2.  Kagan’s defenders (see point 3 here) have sought to obscure how inferior the treatment of military recruiters was when Kagan booted them out of the law school’s jobs office.  Consistent with my account, here’s what the Post’s article states about the role of the student veterans association:

In the end, the club decided its members would welcome questions from students considering military careers but would not do more. “We took the request in good faith and, at the end of the day, thought, ‘Hey, the military has its own recruiters,’ ” the former leader said.

The article does assert that “Kagan’s decision [to boot military recruiters from the jobs office] had no impact on the number of people entering the military”:  

In that spring of 2005, five graduates joined, more than any other year of the decade, according to Mark Weber, assistant dean for career services.

Set aside the fact that it’s impossible to know whether more graduates would have joined the military if Kagan hadn’t kicked the recruiters out of the jobs office.  The more relevant question is whether more graduates would have joined the military if Kagan also hadn’t engaged in her strident and extremist rhetoric against Don’t Ask, Don’t Tell.  It’s of course impossible to say for certain, but do you think that any law firms recruiting on campus would think that their recruiting efforts were unimpaired if Kagan had vociferously condemned them for engaging in “a profound wrong—a moral injustice of the first order”? 

It’s also not usually the case that we excuse wrongful and illegal conduct on the ground that it might not have had any material effect.  We wouldn’t rush to say, for example, of a company that engaged in racial discrimination in hiring during one year:  “The racial discrimination had no impact on the number of racial minorities that joined the company, as the number was higher than for any other year.”

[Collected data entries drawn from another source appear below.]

-- ==== Sys2Proof/Machine/Place.lean ====
section
/-!
DEFINITION. Placement on one device (06): eviction, the DRAM tier, first mappings, the free pool, the wear governor, moves
and retirement, heat, and the timers that drive them.
-/
namespace Sys2Proof.Machine

/-! ### The state with one table of the memory side changed -/

/-- The state with a pricking entry changed. -/
def State.putPrk (s : State) (lsw : Nat) (e : Prk) : State :=
  { s with mem := { s.mem with prk := s.mem.prk.set lsw e Prk.unwritten } }

/-- The state with a ledger entry changed. -/
def State.putLdg (s : State) (ps : Nat) (e : Ldg) : State :=
  { s with mem := { s.mem with ldg := s.mem.ldg.set ps e Ldg.unused } }

/-- The current program epoch label (R149). -/
def State.epochLabel (s : State) : Nat := s.fld Reg.stkEpoch 5 0

/-! ### Thresholds and limits (R182, R185, R186, R320) -/

/-- Thermal throttling is active: L_th is above 0 (R185, R497). -/
def State.thermalOn (s : State) : Bool := s.pwr.lth != 0

/-- ADMIT_R in force. -/
def State.admitR (s : State) : Nat := let a := s.fld Reg.plcCfg 23 16; if s.thermalOn then a / 2 else a
/-- ADMIT_W in force. -/
def State.admitW (s : State) : Nat := let a := s.fld Reg.plcCfg 31 24; if s.thermalOn then a / 2 else a

/-- The DRAM dirty limit in lines: C − 64 MiB, and 0 while a channel is erased (R186, R320). -/
def State.tierDirtyLimit (s : State) : Nat := if s.flag Reg.scrStatus 3 then 0 else s.ceiling - 262144

/-- DRAM-tier slots; none while the devices refresh themselves or are refilled (R361, R373). -/
def State.tierSlots (s : State) : Nat :=
  if s.flag Reg.drcStatus 1 || s.flag Reg.drcStatus 2 then 0 else if s.flag Reg.drcStatus 3 then 184549376 else 92274688

/-! ### The free pool (R184) -/

/-- Listed FREE swatches, with their LINE_PROGS. -/
def State.freeListed (s : State) : List (Nat × Nat) :=
  (s.mem.ldg.filter (fun e => e.2.st == .free)).map (fun e => (e.1, e.2.progs))

/-- Physical swatches that are FREE. -/
def State.freeCount (s : State) : Nat := 33554432 - (s.mem.ldg.filter (fun e => e.2.st != .free)).length

/-- The `i`-th number from `n` on that a rising list of numbers does not name. -/
def nthGap : Nat → Nat → List Nat → Nat
  | i, n, [] => n + i
  | i, n, e :: t => if n + i < e then n + i else nthGap (i + n - e) (e + 1) t

/-- Insertion of a (number, wear) pair in a list ordered by `before`. -/
def insertBy (before : Nat × Nat → Nat × Nat → Bool) (x : Nat × Nat) : List (Nat × Nat) → List (Nat × Nat)
  | [] => [x]
  | y :: t => if before x y then x :: y :: t else y :: insertBy before x t

/-- A list of (number, wear) pairs in the order `before`. -/
def sortBy (before : Nat × Nat → Nat × Nat → Bool) (l : List (Nat × Nat)) : List (Nat × Nat) := l.foldr (insertBy before) []

/-- The FREE swatches that were programmed, by LINE_PROGS and then by number (log entry 20). -/
def State.freeWorn (s : State) : List (Nat × Nat) :=
  sortBy (fun a b => a.2 < b.2 || (a.2 == b.2 && a.1 ≤ b.1)) (s.freeListed.filter (fun e => e.2 != 0))

/-- Listed swatches that are not both FREE and never programmed. -/
def State.notFresh (s : State) : List Nat := (s.mem.ldg.filter (fun e => !(e.2.st == .free && e.2.progs == 0))).map (·.1)

/-- LINE_PROGS and number of the `i`-th swatch of the free pool, sorted by LINE_PROGS and then by number. -/
def State.poolKey (s : State) (i : Nat) : Nat × Nat :=
  let worn := s.freeWorn
  let fresh := s.freeCount - worn.length
  if i < fresh then (0, nthGap i 0 s.notFresh) else ((worn[i - fresh]?).map (fun e => (e.2, e.1))).getD (2 ^ 32, 0)

/-- The eight buckets of the free pool are sorted anew (R184). -/
def State.sortPool (s : State) : State :=
  { s with mem := { s.mem with buckets := (List.range 7).map (fun k => s.poolKey (ceilDiv ((k + 1) * s.freeCount) 8)) } }

/-- Does a (LINE_PROGS, number) come before another in the pool? -/
def poolBefore (a b : Nat × Nat) : Bool := a.1 < b.1 || (a.1 == b.1 && a.2 < b.2)

/-- The lowest number of a FREE swatch in bucket `k` (R184). -/
def State.inBucket (s : State) (k : Nat) : Option Nat :=
  let lo : Nat × Nat := if k = 0 then (0, 0) else s.mem.buckets.getD (k - 1) (0, 0)
  let hi : Nat × Nat := if k = 7 then (2 ^ 32, 0) else s.mem.buckets.getD k (2 ^ 32, 0)
  let here (x : Nat × Nat) : Bool := !poolBefore x lo && poolBefore x hi
  let fresh := nthGap 0 (if lo.1 = 0 then lo.2 else 2 ^ 25) (s.notFresh.filter (fun n => decide (lo.2 ≤ n)))
  let l := (s.freeListed.filter (fun e => e.2 != 0 && here (e.2, e.1))).map (·.1) ++
    (if fresh < 33554432 && here (0, fresh) then [fresh] else [])
  l.foldl (fun m n => match m with | none => some n | some a => some (min a n)) none

/-- The free swatch that R184 takes: the lowest number of the least-worn (`young`) or most-worn eighth of the free pool, or of the nearest
bucket that holds one. -/
def State.pickFree (s : State) (young : Bool) : Option Nat :=
  (List.range 8).findSome? (fun k => s.inBucket (if young then k else 7 - k))

/-- Does a logical swatch ask for a young swatch: HINT HOT, or HEAT_W of its source at least ADMIT_W (R184)? -/
def State.wantsYoung (s : State) (lsw : Nat) : Bool :=
  let e := s.prk lsw
  e.hint == 1 || ((e.st == .mapped || e.st == .moving) && decide (s.admitW ≤ (s.ldg e.ps).heatW))

/-! ### The wear governor (R200 to R204) -/

/-- B of R201, line programs. -/
def govBudget : Nat := 45097156608000
/-- The daily average of R201. -/
def govDaily : Nat := 1503238553600

/-- The governor is LIMITING: an eviction waited for a token in the past 1 s (R204). -/
def State.limiting (s : State) : Bool :=
  match s.mem.gov.lastWait with
  | some t => decide (s.now < t + sec 1)
  | none => false

/-- Every connection that used a device within the past second; for CAUSE WEAR, that wrote to it (R204, R276). -/
def State.usersOf (s : State) (dev cause : Nat) : List Nat :=
  (s.host.conns.filter (fun e => e.2.st == .opened && match s.lace.used.find ((e.1 * 64 + dev) * 2 + (if cause = 3 then 1 else 0)) with
    | some t => decide (s.now < t + sec 1)
    | none => false)).map (·.1)

/-- The SLOW for a device's wear governor to every connection that wrote to that device in the past second, at most once per second on each, with
`rate` in thousandths of a line per second (R204). -/
def State.wearSlowFor (s : State) (dev rate : Nat) : State :=
  let hit := s.usersOf dev 3
  hit.foldl (fun t id => match t.host.conns.find id with
    | none => t
    | some c =>
      let again := match t.mem.gov.slowAt.find (64 * id + dev) with | some x => t.due (x + sec 1) | none => true
      if again then
        let bytes := rate * 256 / 1000 / hit.length / 1000000 + (t.lastSecond c).2.2 / 1000000
        let u := t.slowFor dev id 3 1000 0xFFFFFFFF (max 1 bytes)
        { u with mem := { u.mem with gov := { u.mem.gov with slowAt := u.mem.gov.slowAt.put (64 * id + dev) u.now } } }
      else t) s

/-- The SLOW of this device's governor: on its own connections, and at the manager, which sends it on a hoop (R204, Table 06-8). -/
def State.wearSlow (s : State) (rate : Nat) : State :=
  let again := match s.mem.gov.lastSlow with | some x => s.due (x + sec 1) | none => true
  let s1 : State := if again then
      let u := s.report (.slow s.self 3 1000 0xFFFFFFFF rate)
      { u with mem := { u.mem with gov := { u.mem.gov with lastSlow := some u.now } } }
    else s
  s1.wearSlowFor s1.self rate

/-- The SLOW for a device's governor is lifted on the connections that have it (R204). -/
def State.wearLift (s : State) (dev : Nat) : State :=
  let hit := (s.mem.gov.slowAt.filter (fun e => e.1 % 64 == dev)).map (fun e => e.1 / 64)
  let s1 := hit.foldl (fun t id => match t.host.conns.find id with
    | some c => if c.slowCause = 3 then t.slowLiftFor dev id else t
    | none => t) s
  { s1 with mem := { s1.mem with gov := { s1.mem.gov with slowAt := s1.mem.gov.slowAt.filter (fun e => e.1 % 64 != dev) } } }

/-- An eviction waits for a token (R201, R204). -/
def State.govWait (s : State) : State :=
  let was := s.limiting
  let s1 := ({ s with mem := { s.mem with gov := { s.mem.gov with lastWait := some s.now } } }).count (Reg.plcCount 6) 1
  let s2 := if was then s1 else (s1.setFlag Reg.plcGovStatus 0).raise 0x3003 s.self (s.mem.gov.rate / 1000 / 1000000)
  s2.wearSlow s2.mem.gov.rate

/-- Takes a token for a user line program; `none` when there is none (R201). -/
def State.takeToken (s : State) : Option State :=
  if s.mem.gov.tokens < 1000000 then none
  else some { s with mem := { s.mem with gov := { s.mem.gov with tokens := s.mem.gov.tokens - 1000000, used := s.mem.gov.used + 1 } } }

/-- The days of the window before today, summed. -/
def Governor.s29 (g : Governor) : Nat := g.days.foldl (· + ·) 0

/-- DAY_CAP in force: 100 in spare state LOW or beyond, whatever its setting (Table 06-8). -/
def State.dayCap (s : State) : Nat := if s.fld Reg.plcSpare 24 23 = 0 then s.fld Reg.plcGovCfg 8 0 else 100

/-- The allowance of a day, and whether FLOOR set it (R201). -/
def State.dayAllow (s : State) (s29 : Nat) : Nat × Bool :=
  let floor := s.fld Reg.plcGovCfg 22 16 * govDaily / 100
  let cap := s.dayCap * govDaily / 100
  let a := min cap (max floor (govBudget - s29))
  (a, decide (govBudget - s29 < floor) && decide (floor ≤ cap))

/-- The day of the time stamp begins (R200, R201): the count of the bucket that ends joins the buckets, those of days that passed since are 0,
and the new day's allowance is set. -/
def State.govDayStart (s : State) : State :=
  let today := s.dayBucket
  let gone := today - s.mem.gov.day
  let days := if gone = 0 then s.mem.gov.days
    else (List.replicate (min 29 (gone - 1)) 0 ++ s.mem.gov.used :: s.mem.gov.days).take 29
  let a := s.dayAllow (days.foldl (· + ·) 0)
  let s1 : State := { s with mem := { s.mem with gov := { s.mem.gov with
                        days := days, used := if gone = 0 then s.mem.gov.used else 0, allow := a.1, day := today
                        dayEnd := s.now + sec (86400 - s.opSeconds % 86400) } } }
  let s2 := s1.setFld Reg.plcGovStatus 31 16 today
  if a.2 then s2.raise 0x3004 s.self 0 else s2

/-- The rate of R201 in thousandths of a line per second: what is left of the allowance over what is left of the day, at least 1 s. -/
def State.govRate (s : State) : Nat := (s.mem.gov.allow - s.mem.gov.used) * 1000 * sec 1 / max (sec 1) (s.mem.gov.dayEnd - s.now)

3.  The article reveals that Kagan may have been the only [update:  or perhaps the article means the first?] law school dean who used the Third Circuit’s ruling as an excuse to discriminate against military recruiters (for background, see my point 2 here):

Boston College law professor Kent Greenfield, who founded the law school coalition, which ultimately lost its case at the Supreme Court, said he thinks that Harvard was the only school that stopped welcoming recruiters right after the 3rd Circuit ruling, although no one kept complete track.